Nasa hopes that it will return the space agency and its space flight capabilities to those historic heights. It hopes that it will now be able to reliably and routinely fly astronauts to space from home, as it did with the Space Shuttle, and use that to explore more of the solar system, as with Apollo.
The collaboration between SpaceX and Nasa – where the private company builds the rocket and capsule, and the space agency directs and funds the mission as well as providing the astronauts – is its aim for doing that. It hopes that will allow for the full ingenuity and risk to be taken on by the private sector, while it gets to benefit from American-made spacecraft carrying US astronauts from its own facilities.
The space agency is already hailing the mission as proof that it works.
"Welcome home, Bob and Doug! Congratulations to the NASA and SpaceX teams for the incredible work to make this test flight possible,” said NASA Administrator Jim Bridenstine in a statement released after the successful splashdown.
“It’s a testament to what we can accomplish when we work together to do something once thought impossible. Partners are key to how we go farther than ever before and take the next steps on daring missions to the Moon and Mars."
Of course, nothing this big happens in one moment. The mission was hailed as a success as soon as the rocket successfully launched, and the test – while very high-stakes – was just the end of an extensive assessment process that has been ongoing since 2015.
Before that, Nasa's Commercial Program had been running for years, in the hope that such a breakthrough was possible. It was started 10 years ago and has included other companies, too – including Boeing, which plans crewed tests of its own soon.

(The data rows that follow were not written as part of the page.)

/-- The resume point a fault keeps; none where the fault is ignored (R133). -/
def Head.faultPoint (h : Head) : Option ResumePoint :=
  match h.state, h.inHand with
  | .streaming, some j => some (.midLine j.line j.remaining)
  | .lineWait, some j => some (.atLineEnd j.line)
  | .stopped, some j => some (.atLineEnd j.line)
  | .idle, _ => some .none
  | _, _ => none

/-- The source of a head fault: 16 for head 0, 17 for head 1 (R98). -/
def faultSource (i : Fin 2) : Fin 20 := ⟨16 + i.val, by omega⟩

/-- A head fault (R133). -/
def takeFault (i : Fin 2) (s : State) : State :=
  let h := s.stencils.heads[i]
  match h.faultPoint with
  | none => s
  | some p =>
    let job := h.inHand.map (·.job)
    let s := s.setHead i { h with state := .held, resume := p, ackTimer := none }
    let s := s.notify (.headHeld i h.state (job.map (·.serial)) (job.map (·.invoice)) p)
    s.raise (faultSource i) ⟨none, job.map (·.invoice), none⟩

/-- HEAD_FAULT: a head fault puts the channel in HELD with a resume point (R133). -/
def execHeadFault (i : Fin 2) (s : State) : Host.Outcome State Fault Refusal :=
  onPower s (takeFault i)

/-! ### Recovery requests (R134 to R138) -/

/-- HEAD-RESUME (R134). -/
def ownHeadResume (head : Nat) (s : State) : Answer := do
  let i ← index 2 head
  let h := s.stencils.heads[i]
  require (h.state == .held) .state
  match h.resume, h.inHand with
  | .midLine _ _, some j => okWith (s.setHead i (h.stream j)) (.headState (h.stream j).state)
  | .atLineEnd _, some j => okWith (s.setHead i (h.endLine j [])) (.headState .lineWait)
  | _, _ => okWith (takeNext i (s.setHead i (h.clear .idle))) (.headState .idle)

/-- The job in hand of a channel that HEAD-RELINE and HEAD-SKIP act on: in HELD or STOPPED (R135, R136). -/
def Head.recoverable (h : Head) : Option JobInHand :=
  match h.state with
  | .held | .stopped => h.inHand
  | _ => none

/-- HEAD-RELINE (R135). -/
def ownHeadReline (head : Nat) (s : State) : Answer := do
  let i ← index 2 head
  let h := s.stencils.heads[i]
  let j ← orRefuse h.recoverable .state
  okWith (s.setHead i (h.stream { j with position := 0 })) .done

/-- HEAD-SKIP (R136). -/
def ownHeadSkip (head : Nat) (s : State) : Answer := do
  let i ← index 2 head
  let h := s.stencils.heads[i]
  let j ← orRefuse h.recoverable .state
  let s := (s.send (.stencilStatus j.job.serial .skipped)).setHead i (h.clear .idle)
  okWith (takeNext i s) (.serial j.job.serial)

/-- Every job of a head is dropped, the one in hand first, and the channel enters a state (R137, R138). -/
def dropJobs (i : Fin 2) (st : HeadState) (s : State) : State :=
  let h := s.stencils.heads[i]
  let s := s.sendAll (h.jobs.map fun j => .stencilStatus j.serial .dropped)
  s.setHead i { h.clear st with queue := [] }

/-- HEAD-RESET (R137); at a head in OFF too the jobs of the queue are dropped and do not start (R137 before R138; log 45). -/
def ownHeadReset (head : Nat) (s : State) : Answer := do
  let i ← index 2 head
  okWith (dropJobs i .idle s) (.serials (s.stencils.heads[i].jobs.map (·.serial)))

/-- HEAD-SET with ON: a channel in OFF enters IDLE and takes a job (R138). -/
def headOn (i : Fin 2) (s : State) : State :=
  let h := s.stencils.heads[i]
  if h.state == .off then takeNext i (s.setHead i (h.clear .idle)) else s

/-- HEAD-SET; the codes are ON 0, OFF 1 (R138, R201). -/
def ownHeadSet (head setting : Nat) (s : State) : Answer := do
  let i ← index 2 head
  match setting with
  | 0 => okWith (headOn i s) (.headState (headOn i s).stencils.heads[i].state)
  | 1 => okWith (dropJobs i .off s) (.serials (s.stencils.heads[i].jobs.map (·.serial)))
  | _ => .error .range

/-- What HEAD-READ reports of a job in hand (R139). -/
def JobInHand.report (j : JobInHand) : JobReport :=
  ⟨j.job.serial, j.job.invoice, j.job.template, j.lines.length, j.line, j.position, j.remaining, j.job.snapshot⟩

/-- What HEAD-READ reports: the resume point in HELD only, the time left in LINE-WAIT only (R139). -/
def Head.report (h : Head) : HeadReport :=
  { state := h.state
    inHand := h.inHand.map JobInHand.report
    resume := if h.state == .held then h.resume else .none
    ackLeft := if h.state == .lineWait then h.ackTimer.map (Config.ackLimit - ·) else none
    queue := h.queue }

The philosophical underpinnings of that programme run even further than that. They arguably began in failure, when Nasa and the US banked on the Space Shuttle being the future of space travel – and when that programme came to an end without the promised replacement, the space agency was forced to rely on buying tickets on Russian spacecraft to get its astronauts to the International Space Station.
There is of course nothing to say that the new programmes could end in similar disappointment. The space shuttle looked like the future until it did not, and public space agencies have still achieved far more success than any private company when it comes to travelling in space.
But they are much more likely, of course, to have great success. According to both Nasa and SpaceX, that success could lead to humans going to the Moon to live, and from there heading on to Mars; landing in the sea could be one little part of the grand path to explore further in our solar system than many ever dreamed possible.